PROBLEM TO SOLVE |
Only the lines from the beginning of the data below through the line containing "0xF8, 0x0, 0x0⟩" belong in the response, each copied exactly.

Records from a data collection

/-- Register templates of offsets 0x0CA00 to 0x12F2B. -/
def regs12 : List RegSpec :=
  [ ⟨"CMP_EFe_SRC", 0x0CA00, 16, 0x4, 1, 0x4, true, false, (.val 0x0), 0xFF, 0x0, 0x0, 0x0, 0x0, 0x0⟩
  , ⟨"PG_CHn_CFG", 0x10000, 48, 0x100, 1, 0x4, true, false, (.val 0x5020), 0x17FFF, 0x0, 0x0, 0x0, 0x0, 0x0⟩
  , ⟨"PG_CHn_CTL", 0x10004, 48, 0x100, 1, 0x4, false, false, (.val 0x0), 0x3, 0x0, 0x4, 0x0, 0x0, 0x0⟩
  , ⟨"PG_CHn_DUTY", 0x10008, 48, 0x100, 1, 0x4, false, false, (.val 0x0), 0xFFFF, 0x0, 0x0, 0x0, 0x0, 0x0⟩
  , ⟨"PG_CHn_EDGE", 0x1000C, 48, 0x100, 1, 0x4, false, false, (.val 0x0), 0xFFFFFFFF, 0x0, 0x0, 0x0, 0x0, 0x0⟩
  , ⟨"PG_CHn_DT", 0x10010, 48, 0x100, 1, 0x4, true, false, (.val 0x0), 0x3FFF3FFF, 0x0, 0x0, 0x0, 0x0, 0x0⟩
  , ⟨"PG_CHn_LIMIT", 0x10014, 48, 0x100, 1, 0x4, true, false, (.val 0xFFFF0000), 0xFFFFFFFF, 0x0, 0x0, 0x0, 0x0, 0x0⟩
  , ⟨"PG_CHn_OFS", 0x10018, 48, 0x100, 1, 0x4, false, false, (.val 0x0), 0xFFFF, 0xFFFF0000, 0x0, 0x0, 0x0, 0x0⟩
  , ⟨"PG_CHn_STAT", 0x1001C, 48, 0x100, 1, 0x4, false, false, (.val 0x2), 0x0, 0x307, 0x0, 0xF8, 0x0, 0x0⟩
  , ⟨"PG_CHn_LATE_CNT", 0x10020, 48, 0x100, 1, 0x4, false, false, (.val 0x0), 0x0, 0xFFFFFFFF, 0x0, 0x0, 0x0, 0x0⟩
  , ⟨"PG_CHn_CLAMP_CNT", 0x10024, 48, 0x100, 1, 0x4, false, false, (.val 0x0), 0x0, 0xFFFFFFFF, 0x0, 0x0, 0x0, 0x0⟩
  , ⟨"PG_CHn_SKIP_CNT", 0x10028, 48, 0x100, 1, 0x4, false, false, (.val 0x0), 0x0, 0xFFFFFFFF, 0x0, 0x0, 0x0, 0x0⟩ ]

/-- Register templates of offsets 0x13000 to 0x1DD0F. -/
def regs13 : List RegSpec :=
  [ ⟨"PG_GRPg_CFG", 0x13000, 12, 0x40, 1, 0x4, true, false, (.val 0x1), 0x1F, 0x0, 0x0, 0x0, 0x0, 0x0⟩
  , ⟨"PG_GRPg_CTL", 0x13004, 12, 0x40, 1, 0x4, false, false, (.val 0x0), 0x0, 0x0, 0x3, 0x0, 0x0, 0x0⟩
  , ⟨"PG_GRPg_STAG", 0x13008, 12, 0x40, 1, 0x4, false, false, (.val 0x0), 0x1F, 0x0, 0x0, 0x0, 0x0, 0x0⟩
  , ⟨"PG_GRPg_TRIP_ACT", 0x1300C, 12, 0x40, 1, 0x4, true, false, (.val 0x0), 0xFFFFFFFF, 0x0, 0x0, 0x0, 0x0, 0x0⟩
  , ⟨"PG_GRPg_TRIP_CH", 0x13010, 12, 0x40, 1, 0x4, true, false, (.val 0xF), 0xF, 0x0, 0x0, 0x0, 0x0, 0x0⟩
  , ⟨"PG_GRPg_STAT", 0x13014, 12, 0x40, 1, 0x4, false, false, (.val 0x0), 0x0, 0x10000, 0x0, 0xFFFF, 0x0, 0x0⟩
  , ⟨"LTn_CFG", 0x18000, 24, 0x400, 1, 0x4, true, false, (.val 0x4C000), 0x1FEFF3, 0x0, 0x0, 0x0, 0x0, 0x0⟩
  , ⟨"LTn_CTL", 0x18004, 24, 0x400, 1, 0x4, false, false, (.val 0x0), 0x1, 0x0, 0x2, 0x0, 0x0, 0x0⟩
  , ⟨"LTn_STAT", 0x18008, 24, 0x400, 1, 0x4, false, false, (.val 0x0), 0x0, 0xF4DF, 0x0, 0xB20, 0x0, 0x0⟩
  , ⟨"LTn_SAMPLE_SRC", 0x1800C, 24, 0x400, 1, 0x4, true, false, (.val 0x0), 0x7F7F, 0x0, 0x0, 0x0, 0x0, 0x0⟩
  , ⟨"LTn_SAMPLE_OFS", 0x18010, 24, 0x400, 1, 0x4, true, false, (.val 0x140), 0xFFFF, 0xFFFF0000, 0x0, 0x0, 0x0, 0x0⟩
  , ⟨"LTn_LAT_MAX", 0x18014, 24, 0x400, 1, 0x4, false, false, (.val 0x0), 0x0, 0xFFFF0000, 0x0, 0x0, 0xFFFF, 0x0⟩
  , ⟨"LTn_AVG", 0x18018, 24, 0x400, 1, 0x4, false, false, (.val 0x0), 0x0, 0xFFFFFFFF, 0x0, 0x0, 0x0, 0x0⟩
  , ⟨"LTn_MAN_DUTY", 0x1801C, 24, 0x400, 1, 0x4, false, false, (.val 0x0), 0xFFFF, 0x0, 0x0, 0x0, 0x0, 0x0⟩
  , ⟨"LTn_COEF_B0", 0x18020, 24, 0x400, 1, 0x4, true, false, (.val 0x0), 0x3FFFFFFF, 0x0, 0x0, 0x0, 0x0, 0x0⟩
  , ⟨"LTn_COEF_Q1", 0x18024, 24, 0x400, 1, 0x4, true, false, (.val 0x0), 0xFFFFFF, 0x0, 0x0, 0x0, 0x0, 0x0⟩
  , ⟨"LTn_COEF_P1", 0x18028, 24, 0x400, 1, 0x4, true, false, (.val 0x0), 0xFFFFFF, 0x0, 0x0, 0x0, 0x0, 0x0⟩
  , ⟨"LTn_COEF_Q2", 0x1802C, 24, 0x400, 1, 0x4, true, false, (.val 0x0), 0xFFFFFF, 0x0, 0x0, 0x0, 0x0, 0x0⟩
  , ⟨"LTn_COEF_P2", 0x18030, 24, 0x400, 1, 0x4, true, false, (.val 0x0), 0xFFFFFF, 0x0, 0x0, 0x0, 0x0, 0x0⟩
  , ⟨"LTn_COEF_Q3", 0x18034, 24, 0x400, 1, 0x4, true, false, (.val 0x0), 0xFFFFFF, 0x0, 0x0, 0x0, 0x0, 0x0⟩
  , ⟨"LTn_COEF_P3", 0x18038, 24, 0x400, 1, 0x4, true, false, (.val 0x0), 0xFFFFFF, 0x0, 0x0, 0x0, 0x0, 0x0⟩
  , ⟨"LTn_LIMIT", 0x1803C, 24, 0x400, 1, 0x4, true, false, (.val 0x0), 0xFFFFFFFF, 0x0, 0x0, 0x0, 0x0, 0x0⟩
  , ⟨"LTn_ILIM", 0x18040, 24, 0x400, 1, 0x4, true, false, (.val 0x0), 0xFFFF0FFF, 0x0, 0x0, 0x0, 0x0, 0x0⟩
  , ⟨"LTn_ILIM_CFG", 0x18044, 24, 0x400, 1, 0x4, true, false, (.val 0x0), 0xFFFF, 0x0, 0x0, 0x0, 0x0, 0x0⟩
  , ⟨"LTn_BAL", 0x18048, 24, 0x400, 1, 0x4, true, false, (.val 0x0), 0xFFFFFFFF, 0x0, 0x0, 0x0, 0x0, 0x0⟩
  , ⟨"LTn_BAL_CH", 0x1804C, 24, 0x400, 1, 0x4, true, false, (.val 0x0), 0xFFFFFFFF, 0x0, 0x0, 0x0, 0x0, 0x0⟩
  , ⟨"LTn_CHj_TRIM", 0x18050, 24, 0x400, 4, 0x4, false, false, (.val 0x0), 0x0, 0xFFFFFFFF, 0x0, 0x0, 0x0, 0x0⟩
  , ⟨"LTn_REF_SCALE", 0x18060, 24, 0x400, 1, 0x4, true, false, (.val 0x0), 0xFFFFFFFF, 0x0, 0x0, 0x0, 0x0, 0x0⟩
  , ⟨"LTn_REF_OFS", 0x18064, 24, 0x400, 1, 0x4, true, false, (.val 0x0), 0xFFFFFFFF, 0x0, 0x0, 0x0, 0x0, 0x0⟩
  , ⟨"LTn_REF_MIN", 0x18068, 24, 0x400, 1, 0x4, true, false, (.val 0x0), 0xFFFFFFFF, 0x0, 0x0, 0x0, 0x0, 0x0⟩
  , ⟨"LTn_REF_MAX", 0x1806C, 24, 0x400, 1, 0x4, true, false, (.val 0x0), 0xFFFFFFFF, 0x0, 0x0, 0x0, 0x0, 0x0⟩
  , ⟨"LTn_REF_TGT", 0x18070, 24, 0x400, 1, 0x4, false, false, (.val 0x0), 0x0, 0xFFFFFFFF, 0x0, 0x0, 0x0, 0x0⟩
  , ⟨"LTn_REF_CUR", 0x18074, 24, 0x400, 1, 0x4, false, false, (.val 0x0), 0x0, 0xFFFFFFFF, 0x0, 0x0, 0x0, 0x0⟩
  , ⟨"LTn_SLEW_DEF", 0x18078, 24, 0x400, 1, 0x4, true, false, (.val 0x0), 0xFFFFFFFF, 0x0, 0x0, 0x0, 0x0, 0x0⟩
  , ⟨"LTn_SLEW_CAP", 0x1807C, 24, 0x400, 1, 0x4, true, false, (.val 0x0), 0xFFFFFFFF, 0x0, 0x0, 0x0, 0x0, 0x0⟩
  , ⟨"LTn_SLEW_START", 0x18080, 24, 0x400, 1, 0x4, true, false, (.val 0x0), 0xFFFFFFFF, 0x0, 0x0, 0x0, 0x0, 0x0⟩
  , ⟨"LTn_START", 0x18084, 24, 0x400, 1, 0x4, true, false, (.val 0x0), 0xFF03, 0x0, 0x0, 0x0, 0x0, 0x0⟩
  , ⟨"LTn_START_MARGIN", 0x18088, 24, 0x400, 1, 0x4, true, false, (.val 0x0), 0xFFF0FFF, 0x0, 0x0, 0x0, 0x0, 0x0⟩
  , ⟨"LTn_RETRY", 0x1808C, 24, 0x400, 1, 0x4, true, false, (.val 0x3E8000C), 0xFFFF003F, 0x0, 0x0, 0x0, 0x0, 0x0⟩
  , ⟨"LTn_STATEi", 0x180C0, 24, 0x400, 8, 0x4, false, false, (.val 0x0), 0x0, 0xFFFFFFFF, 0x0, 0x0, 0x0, 0x0⟩
  , ⟨"LTn_MISS_CNT", 0x18100, 24, 0x400, 1, 0x4, false, false, (.val 0x0), 0x0, 0xFFFFFFFF, 0x0, 0x0, 0x0, 0x0⟩
  , ⟨"LTn_ILIM_CNT", 0x18104, 24, 0x400, 1, 0x4, false, false, (.val 0x0), 0x0, 0xFFFFFFFF, 0x0, 0x0, 0x0, 0x0⟩
  , ⟨"LTn_UPD_CNT", 0x18108, 24, 0x400, 1, 0x4, false, false, (.val 0x0), 0x0, 0xFFFFFFFF, 0x0, 0x0, 0x0, 0x0⟩
  , ⟨"LTn_RETRY_CNT", 0x1810C, 24, 0x400, 1, 0x4, false, false, (.val 0x0), 0x0, 0xFFFFFFFF, 0x0, 0x0, 0x0, 0x0⟩ ]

SOLUTION TO THE PROBLEM |
/-- Register templates of offsets 0x0CA00 to 0x12F2B. -/
def regs12 : List RegSpec :=
  [ ⟨"CMP_EFe_SRC", 0x0CA00, 16, 0x4, 1, 0x4, true, false, (.val 0x0), 0xFF, 0x0, 0x0, 0x0, 0x0, 0x0⟩
  , ⟨"PG_CHn_CFG", 0x10000, 48, 0x100, 1, 0x4, true, false, (.val 0x5020), 0x17FFF, 0x0, 0x0, 0x0, 0x0, 0x0⟩
  , ⟨"PG_CHn_CTL", 0x10004, 48, 0x100, 1, 0x4, false, false, (.val 0x0), 0x3, 0x0, 0x4, 0x0, 0x0, 0x0⟩
  , ⟨"PG_CHn_DUTY", 0x10008, 48, 0x100, 1, 0x4, false, false, (.val 0x0), 0xFFFF, 0x0, 0x0, 0x0, 0x0, 0x0⟩
  , ⟨"PG_CHn_EDGE", 0x1000C, 48, 0x100, 1, 0x4, false, false, (.val 0x0), 0xFFFFFFFF, 0x0, 0x0, 0x0, 0x0, 0x0⟩
  , ⟨"PG_CHn_DT", 0x10010, 48, 0x100, 1, 0x4, true, false, (.val 0x0), 0x3FFF3FFF, 0x0, 0x0, 0x0, 0x0, 0x0⟩
  , ⟨"PG_CHn_LIMIT", 0x10014, 48, 0x100, 1, 0x4, true, false, (.val 0xFFFF0000), 0xFFFFFFFF, 0x0, 0x0, 0x0, 0x0, 0x0⟩
  , ⟨"PG_CHn_OFS", 0x10018, 48, 0x100, 1, 0x4, false, false, (.val 0x0), 0xFFFF, 0xFFFF0000, 0x0, 0x0, 0x0, 0x0⟩
  , ⟨"PG_CHn_STAT", 0x1001C, 48, 0x100, 1, 0x4, false, false, (.val 0x2), 0x0, 0x307, 0x0, 0xF8, 0x0, 0x0⟩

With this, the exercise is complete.